Excerpted data: Begin
-- ==== Sys2Proof/Machine/Debug.lean ====
section
/-!
DEFINITION. The debug commands: Debug Halt, Debug Step, Debug Resume and Debug Read Group (R368 to R378, R389).
-/
namespace Sys2Proof.Machine

/-- TARGET_CMD. -/
def dbTarget (c : Cmd) : Nat := c.arg 32 4
/-- BLOCK. -/
def dbBlock (c : Cmd) : Nat := c.arg 36 4
/-- GROUP. -/
def dbGroup (c : Cmd) : Nat := c.arg 40 1
/-- SCOPE. -/
def dbScope (c : Cmd) : Nat := c.arg 41 1
/-- OUT_ADDR. -/
def dbOut (c : Cmd) : Nat := c.arg 48 8

/-- The operand bytes of a debug command obey R369. -/
def debugFmt (c : Cmd) : Bool :=
  zeroExcept c.bytes [(32, 10), (48, 8)] && decide (dbBlock c < 2 ^ 24 ∧ dbGroup c < 64 ∧ dbScope c < 3) &&
    (c.opcode == 0x28 || c.opcode == 0x2A || dbScope c == 0)

/-- Bytes of the result (R371, R376). -/
def debugOutLen (op : Nat) : Nat := if op = 0x2B then 65792 else 16

/-- The ranges of a debug command (R376). -/
def debugRanges (c : Cmd) : List Range := [(dbOut c, debugOutLen c.opcode, true)]

/-- The Launches of the context that carry the target's command identifier. -/
def State.debugTargets (s : State) (c : Cmd) : List (Nat × Cmd) :=
  s.stk.cmds.filter fun p => p.2.opcode == 0x0C && p.2.ctx == c.ctx && p.2.cmdId.toNat == dbTarget c

/-- A debug command names a group of one of its targets. -/
def debugNames (c : Cmd) (block group : Nat) : Bool :=
  dbScope c == 2 || (block == dbBlock c && (dbScope c == 1 || group == dbGroup c))

/-- A debug command names a resident group. -/
def State.debugNamed (s : State) (c : Cmd) (g : Group) : Bool :=
  (s.debugTargets c).any (fun p => p.1 == g.cid) && debugNames c g.block g.group

/-- The resident groups that a debug command names. -/
def State.debugGroups (s : State) (c : Cmd) : List (Nat × Group) := s.hearths.groups.filter fun p => s.debugNamed c p.2

/-- Change the groups that a debug command names and a condition picks. -/
def State.mDebugGroups (s : State) (c : Cmd) (p : Group → Bool) (f : Group → Group) : State :=
  s.mHearths fun u => { u with groups := u.groups.map fun x => if s.debugNamed c x.2 && p x.2 then (x.1, f x.2) else x }

/-- How many groups a debug command names. -/
def State.debugTotal (s : State) (c : Cmd) : Nat :=
  if dbScope c = 0 then 1
  else ((s.debugTargets c).map fun p =>
    if dbScope c = 2 then lnBlocks p.2 * lnGpb p.2 else if dbBlock c < lnBlocks p.2 then lnGpb p.2 else 0).sum

/-- The next block that a Launch places. -/
def State.nextBlock (s : State) (cid : Nat) : Nat := ((mapGet s.hearths.launches cid).map (·.next)).getD 0

/-- How many named groups of one Launch are UNPLACED. -/
def State.debugUnplaced (s : State) (c : Cmd) (p : Nat × Cmd) : Nat :=
  let next := s.nextBlock p.1
  if p.2.st == .finished then 0
  else if dbScope c = 2 then (lnBlocks p.2 - next) * lnGpb p.2
  else if next ≤ dbBlock c ∧ dbBlock c < lnBlocks p.2 then
    (if dbScope c = 1 then lnGpb p.2 else if dbGroup c < lnGpb p.2 then 1 else 0)
  else 0

/-- A Launch with the unplaced groups that a Debug Halt names noted. -/
def LaunchSt.note (l : LaunchSt) (c : Cmd) (gpb : Nat) : LaunchSt :=
  if dbScope c = 2 then { l with haltAll := true }
  else if dbScope c = 1 then { l with halts := l.halts ++ (List.range gpb).map fun g => (dbBlock c, g) }
  else { l with halts := (dbBlock c, dbGroup c) :: l.halts }

/-- Note the unplaced groups that a Debug Halt names, so that they are HALTED at placement (R373). -/
def State.noteHalts (s : State) (c : Cmd) (p : Nat × Cmd) : State :=
  if s.debugUnplaced c p = 0 then s
  else s.mHearths fun u => { u with launches := mapMod u.launches p.1 {} fun l => l.note c (lnGpb p.2) }

/-- What a debug command does before it acts: its order among the control commands, the debug attribute (R368) and its result's
translation; the final state when one of them decides it. -/
def State.debugBegin (s : State) (cid op : Nat) : Except State Cmd :=
  match s.ctl? cid op with
  | none => .error s
  | some (c, x) =>
    if !x.debug then .error (s.refuse cid c { code := 0x408, dkind := 1 })
    else match s.trRanges setLimit x (debugRanges c) [] with
      | .error e => .error (s.refuseTr cid c e)
      | .ok set =>
        let c := { c with tset := set }
        if s.cmdConflict cid c (dbOut c) (debugOutLen op) then .error s else .ok c

/-- Write a result and commit (R370, R371). -/
def State.debugCommit (s : State) (cid : Nat) (c : Cmd) (bs : List Byte) : State :=
  ((s.cmdWrite cid c (dbOut c) bs).commitUnit (unitOf cid c) (some c.ctx)).commitCtl cid c

/-- The 16-byte result of R371. -/
def State.debugResult (s : State) (acted notFound : Nat) : List Byte := toLe 4 acted ++ toLe 4 notFound ++ toLe 8 s.tck.num.toNat

/-- DEBUG_HALT (R372, R373, R377): every named group stands at an instruction boundary and halts; unplaced ones halt when placed. -/
def execDebugHalt (cid : Nat) (s : State) : Host.Outcome State Fault Refusal :=
  match s.debugBegin cid 0x28 with
  | .error t => .next t
  | .ok c =>
    let hit := (s.debugGroups c).filter fun p => p.2.st == .ready || p.2.st == .stalled
    let ts := s.debugTargets c
    let acted := hit.length + (ts.map (s.debugUnplaced c)).sum
    let total := s.debugTotal c
    let t := s.mDebugGroups c (fun g => g.st == .ready || g.st == .stalled) fun g => { g with st := .halted, haltedAt := s.time }
    let t := ts.foldl (fun t p => t.noteHalts c p) t
    .next (t.debugCommit cid c (s.debugResult acted (total - acted)))

/-- The HALTED group that a command of scope 0 names. -/
def State.debugHalted (s : State) (c : Cmd) : Option (Nat × Group) := (s.debugGroups c).find? fun p => p.2.st == .halted

/-- DEBUG_STEP (R374, R377): it lets a HALTED group issue one instruction; a second DEBUG_STEP, when that has retired or the group is gone,
writes the result and commits. -/
def execDebugStep (cid : Nat) (s : State) : Host.Outcome State Fault Refusal :=
  match s.ready? cid 0x29 .finished, s.ready? cid 0x29 .running with
  | some c, _ => .next (if s.cmdConflict cid c (dbOut c) 16 then s else s.debugCommit cid c (s.debugResult 1 0))
  | none, some c =>
    let wait := (s.debugGroups c).any fun p => p.2.stepping
    .next (if wait || s.cmdConflict cid c (dbOut c) 16 then s else s.debugCommit cid c (s.debugResult 0 1))
  | none, none =>
    match s.debugBegin cid 0x29 with
    | .error t => .next t
    | .ok c =>
      match s.debugHalted c with
      | none => .next (s.debugCommit cid c (s.debugResult 0 1))
      | some p =>
        .next ((s.mCmd cid fun x => { x with st := .running, tset := c.tset }).mGroup (refOfKey p.1) fun g => { g with stepping := true })

/-- DEBUG_RESUME (R366, R375): each named HALTED group resumes; time spent HALTED does not count for the watch. -/
def execDebugResume (cid : Nat) (s : State) : Host.Outcome State Fault Refusal :=
  match s.debugBegin cid 0x2A with
  | .error t => .next t
  | .ok c =>
    let hit := (s.debugGroups c).filter fun p => p.2.st == .halted
    let t := s.mDebugGroups c (fun g => g.st == .halted) fun g => { g with
      st := if g.atBar || g.binding.isSome then .stalled else .ready
      readyAt := s.time, progressAt := g.progressAt + (s.time - g.haltedAt) }
    .next (t.debugCommit cid c (s.debugResult hit.length (s.debugTotal c - hit.length)))

/-- Code of a group's state (R351). -/
def GrpState.code : GrpState → Nat | .unplaced => 0 | .ready => 1 | .stalled => 2 | .halted => 3 | .done => 4

/-- Bytes 0 to 63 of the record of a resident group (R376). -/
def State.groupHead (s : State) (r : GroupRef) (g : Group) : List Byte :=
  padTo 64 (toLe 8 g.pc.toNat ++ toLe 8 g.exec.toNat ++ toLe 1 g.st.code ++ toLe 1 g.regs ++ toLe 1 r.burner ++ toLe 1 r.slot ++
    toLe 2 r.hearth ++ toLe 1 g.flags.toNat ++ [0] ++ toLe 3 g.block ++ [0] ++ toLe 1 g.group ++ [0, 0, 0] ++ toLe 8 s.tck.num.toNat)

/-- The scalar state (R389). -/
def Group.scalarBytes (g : Group) : List Byte :=
  padTo 192 ((List.range 16).flatMap (fun n => toLe 8 (g.sget n)) ++ toLe 1 g.bound.toNat ++
    toLe 1 (b2n g.atBar + b2n g.binding.isSome * 2))

/-- The vector registers (R376). -/
def Group.vectorBytes (g : Group) : List Byte :=
  (List.range (g.regs * 8)).flatMap fun n => (List.range 64).flatMap fun t => toLe 4 (g.vat n t)

/-- Bytes 0 to 63 for a group that is not resident: the spec gives its state, the command's values and the tick; the place, counter and
registers that it does not have are free values (assumption 5). -/
def State.absentHead (s : State) (c : Cmd) (st : Nat) : List Byte :=
  let free (i n : Nat) : List Byte := toLe n (Config.freeValue (s.hearths.freeCount + i)).toNat
  padTo 64 (free 0 8 ++ free 1 8 ++ toLe 1 st ++ free 2 1 ++ free 3 1 ++ free 4 1 ++ free 5 2 ++ free 6 1 ++ [0] ++ toLe 3 (dbBlock c) ++ [0] ++
    toLe 1 (dbGroup c) ++ [0, 0, 0] ++ toLe 8 s.tck.num.toNat)

/-- DEBUG_READ_GROUP (R376, R389): the whole record of a HALTED group, else its first 64 bytes. -/
def execDebugReadGroup (cid : Nat) (s : State) : Host.Outcome State Fault Refusal :=
  match s.debugBegin cid 0x2B with
  | .error t => .next t
  | .ok c =>
    match s.debugGroups c with
    | p :: _ =>
      let head := s.groupHead (refOfKey p.1) p.2
      .next (s.debugCommit cid c (if p.2.st == .halted then head ++ p.2.scalarBytes ++ p.2.vectorBytes else head))
    | [] =>
      let unplaced := (s.debugTargets c).any fun p => s.debugUnplaced c p != 0
      let t := s.mHearths fun u => { u with freeCount := u.freeCount + 7 }
      .next (t.debugCommit cid c (s.absentHead c (if unplaced then 0 else 0xFF)))

end Sys2Proof.Machine
end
Excerpted data: End
Which of the lines in the listing above include "Outcome"? Report each of them.

def execDebugHalt (cid : Nat) (s : State) : Host.Outcome State Fault Refusal :=
def execDebugStep (cid : Nat) (s : State) : Host.Outcome State Fault Refusal :=
def execDebugResume (cid : Nat) (s : State) : Host.Outcome State Fault Refusal :=
def execDebugReadGroup (cid : Nat) (s : State) : Host.Outcome State Fault Refusal :=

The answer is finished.